Это определение с незначительными вариациями фигурирует во всех законопроектах или законах о «праве попробовать», с которыми я ознакомился. Любой, кому хоть немного известно о разработке медикаментов, знает, что, когда пройдена лишь первая фаза исследования, добытой учёными информации слишком мало для того, чтобы дать зелёный свет более широкому использованию препарата. Как правило, на первом этапе к исследованию привлекают менее 30 субъектов, а целью является поиск наиболее вредных побочных эффектов. Результаты, полученные на первой фазе клинического испытания, недостаточны для определения уровня безопасности экспериментального препарата, да она и не предназначена для этого. Здесь, главным образом, выявляют основные побочные эффекты и, используя процесс, известный как эскалация дозы, определяют то, что обычно называют «максимально переносимой дозой». Действуя в этих узких рамках, совершенно невозможно установить, является ли препарат безопасным. Чтобы сделать это, необходимы фаза II и фаза III. Испытания фазы I следует рассматривать как скрининговый тест, направленный на выявление наиболее явных токсических эффектов. При этом фазы II и III служат для проверки полученных результатов. Действительно, даже испытания фазы III не всегда могут надлежащим образом продемонстрировать безопасность препарата; нет ничего необычного в том, что некоторые побочные эффекты проявляют себя лишь после того, как препарат поступил в продажу, то есть тогда, когда его начинает принимать гораздо больше людей, чем раньше. Более того, только 5% всех противораковых медикаментов, проходящих клинические испытания, в итоге получают одобрение, и их рекомендуют для использования. Из препаратов, прошедших вторую фазу исследования, только 30% переходят к третьей. Вспомним поучительный пример применения амонифида для лечения рака молочной железы. Препарат прошёл первую фазу испытаний, но в ходе второй фазы проявилась серьёзная, опасная для жизни гематологическая токсичность.
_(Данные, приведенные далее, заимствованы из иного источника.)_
-- ==== Sys2Proof/Machine/Row.lean ====
section
/-! DEFINITION. The leaf row: cells and symbols (R173, R174), well-formed elements (R175), spans and operand cells
(R176). -/

namespace Sys2Proof.Machine

/-- The kind of a symbol word (R174). -/
def kindOf (w : Word) : Nat := (w.extractLsb' 60 4).toNat

def symOpen : Word := 0x1000000000000000
def symClose : Word := 0x2000000000000000
def symApp : Word := 0x3000000000000000
def symColon : Word := 0x4000000000000000
def symAppEnd : Word := 0x5000000000000000

/-- The OP symbol of a pantry index and parameter (R174). -/
def symOp (index param : Nat) : Word := BitVec.ofNat 64 (6 * 2 ^ 60 + index % 65536 * 2 ^ 32 + param % 2 ^ 32)

/-- Whether a kind is an atom's: OP, INT, FLT, TILE, BOOL, ERR (R175). -/
def isAtom (w : Word) : Bool := decide (6 ≤ kindOf w) && decide (kindOf w ≤ 0xB)

/-- Whether the bits that R174 requires to be zero are zero. -/
def symZeros (w : Word) : Bool :=
  match kindOf w with
  | 0x6 => w.extractLsb' 48 12 == 0
  | 0x7 => w.extractLsb' 32 28 == 0
  | 0x8 => w.extractLsb' 32 28 == 0
  | 0x9 => w.extractLsb' 37 2 == 0
  | 0xA => w.extractLsb' 1 59 == 0
  | 0xB => w.extractLsb' 16 44 == 0
  | _ => w.extractLsb' 0 60 == 0

/-- A level of the parser's stack: inside a sequence; inside an application before its operand, after it. -/
inductive PLevel where
  | seq | operand | endApp
  deriving DecidableEq, Repr

/-- What an element that has just ended leaves of the stack; none: a symbol beyond it is one too many. -/
def endElem (st : List PLevel) : List PLevel :=
  match st with
  | .operand :: r => .endApp :: r
  | st => st

/-- Parse one element (R175): the rest after it, or none. The stack holds the open levels. -/
def parseFrom (l : List Word) (st : List PLevel) (fuel : Nat) : Option (List Word) :=
  match fuel, l with
  | 0, _ => none
  | _, [] => none
  | f + 1, w :: r =>
    let next := fun (st : List PLevel) (r : List Word) => if st.isEmpty then some r else parseFrom r st f
    if kindOf w = 1 then
      match st with
      | .endApp :: _ => none
      | _ => parseFrom r (.seq :: st) f
    else if kindOf w = 2 then
      match st with
      | .seq :: st' => next (endElem st') r
      | _ => none
    else if kindOf w = 3 then
      match st, r with
      | .endApp :: _, _ => none
      | _, o :: c :: r' => if kindOf o = 6 ∧ kindOf c = 4 then parseFrom r' (.operand :: st) f else none
      | _, _ => none
    else if kindOf w = 5 then
      match st with
      | .endApp :: st' => next (endElem st') r
      | _ => none
    else if isAtom w then
      match st with
      | .endApp :: _ => none
      | _ => next (endElem st) r
    else none

/-- Whether a list of symbols is exactly one element (R175). -/
def oneElement (l : List Word) : Bool := parseFrom l [] (l.length + 1) == some []

/-- The symbols of the element that begins at the head: one for an atom, through the matching `>` for a sequence (R176). -/
def elemLen (l : List Word) (depth : Nat) : Nat :=
  match l with
  | [] => 0
  | w :: r =>
    if kindOf w = 1 then 1 + elemLen r (depth + 1)
    else if kindOf w = 2 then (if depth ≤ 1 then 1 else 1 + elemLen r (depth - 1))
    else if depth = 0 then 1
    else 1 + elemLen r depth

/-- Top-level elements of the sequence at the head (R244). -/
def topCount (l : List Word) (depth : Nat) : Nat :=
  match l with
  | [] => 0
  | w :: r =>
    if kindOf w = 1 then (if depth = 1 then 1 else 0) + topCount r (depth + 1)
    else if kindOf w = 2 then (if depth ≤ 1 then 0 else topCount r (depth - 1))
    else (if depth = 1 then 1 else 0) + topCount r depth

/-! ### Cells -/

/-- The partition of a core, if any. -/
def State.partOf (s : State) (core : Nat) : Option Nat :=
  (s.parts.find? fun e => e.2.clusters.getLsbD (core / 4)).map (·.1)

/-- The present cells of a partition's row, ascending (R173). -/
def State.partCells (s : State) (p : Nat) : List Nat :=
  (s.partCores p).flatMap fun c => (List.range 256).map fun i => c * 256 + i

/-- Whether a cell is present and belongs to a partition. -/
def State.inPart (s : State) (p cell : Nat) : Bool :=
  (s.part p).clusters.getLsbD (cell / 1024) && s.corePresent (cell / 256)

/-- The symbols of a launch in row order, with their cells. -/
def State.symsOf (s : State) (p slot : Nat) : List (Nat × Word) :=
  (s.row.filter fun e => e.2.slot == slot && s.inPart p e.1).map fun e => (e.1, e.2.word)

/-- The symbols from a list up to and with the one that closes the application at its head. -/
def appSyms (l : List (Nat × Word)) (depth : Nat) : List (Nat × Word) :=
  match l with
  | [] => []
  | e :: r =>
    if kindOf e.2 = 3 then e :: appSyms r (depth + 1)
    else if kindOf e.2 = 5 then (if depth ≤ 1 then [e] else e :: appSyms r (depth - 1))
    else e :: appSyms r depth

/-- The symbols of an application, from its `(` to its `)` (R176). -/
def State.raSyms (s : State) (i : Nat) : List (Nat × Word) :=
  let r := s.ra i
  appSyms ((s.symsOf r.part r.slot).dropWhile fun e => e.1 != r.cell) 0

/-- The cell of an application's `)`. -/
def State.raLast (s : State) (i : Nat) : Nat := ((s.raSyms i).getLast?.map (·.1)).getD (s.ra i).cell

/-- The symbols of an application's operand: those between `:` and `)` (R176). -/
def State.operandSyms (s : State) (i : Nat) : List Word := (((s.raSyms i).drop 3).dropLast).map (·.2)

/-- The OP symbol of an application. -/
def State.raOp (s : State) (i : Nat) : Word := (((s.raSyms i)[1]?).map (·.2)).getD 0

/-- The cells between two, inclusive, that count for a launch: present, free or of the launch (R173, R176). -/
def State.cellsBetween (s : State) (p slot a b : Nat) : List Nat :=
  ((List.range (b + 1 - a)).map (a + ·)).filter fun c =>
    s.inPart p c && (match tget? s.row c with | none => true | some x => x.slot == slot)

/-- ra.len: the span's cells (R176). -/
def State.raLen (s : State) (i : Nat) : Nat := (s.cellsBetween (s.ra i).part (s.ra i).slot (s.ra i).cell (s.raLast i)).length

/-- Whether a knead holds an application (R190). -/
def State.raHeld (s : State) (i : Nat) : Bool := decide (s.treeNow (s.ra i).part < (s.ra i).heldUntil)

end Sys2Proof.Machine
end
Законы, дающие «право попробовать», ставят доступ к препаратам в зависимость от уровня доходов. Причина в том, что все они содержат пункт, в котором говорится, что медицинские страховые компании не должны платить за экспериментальное лечение. Они могут заплатить, если захотят, но какова вероятность того, что страховая компания оплатит такого рода лечение? При этом почти все законы, дающие «право попробовать», гласят, что компания, предоставляющая экспериментальное терапевтическое средство в соответствии с «правом попробовать», может взимать с больного плату. (Одним из примечательных исключений, как я узнал год назад, является Техас, где закон, дающий «право попробовать», запрещает требовать с больного плату.) Неизлечимо больной человек, прежде чем умрёт, может запросто обанкротиться, расплачиваясь за законы, дающие «право попробовать». Во всяком случае, многие не могут получить доступ к экспериментальной терапии с помощью этих законов, потому что у них просто-напросто нет денег или нет возможности организовать сбор средств, необходимых для лечения.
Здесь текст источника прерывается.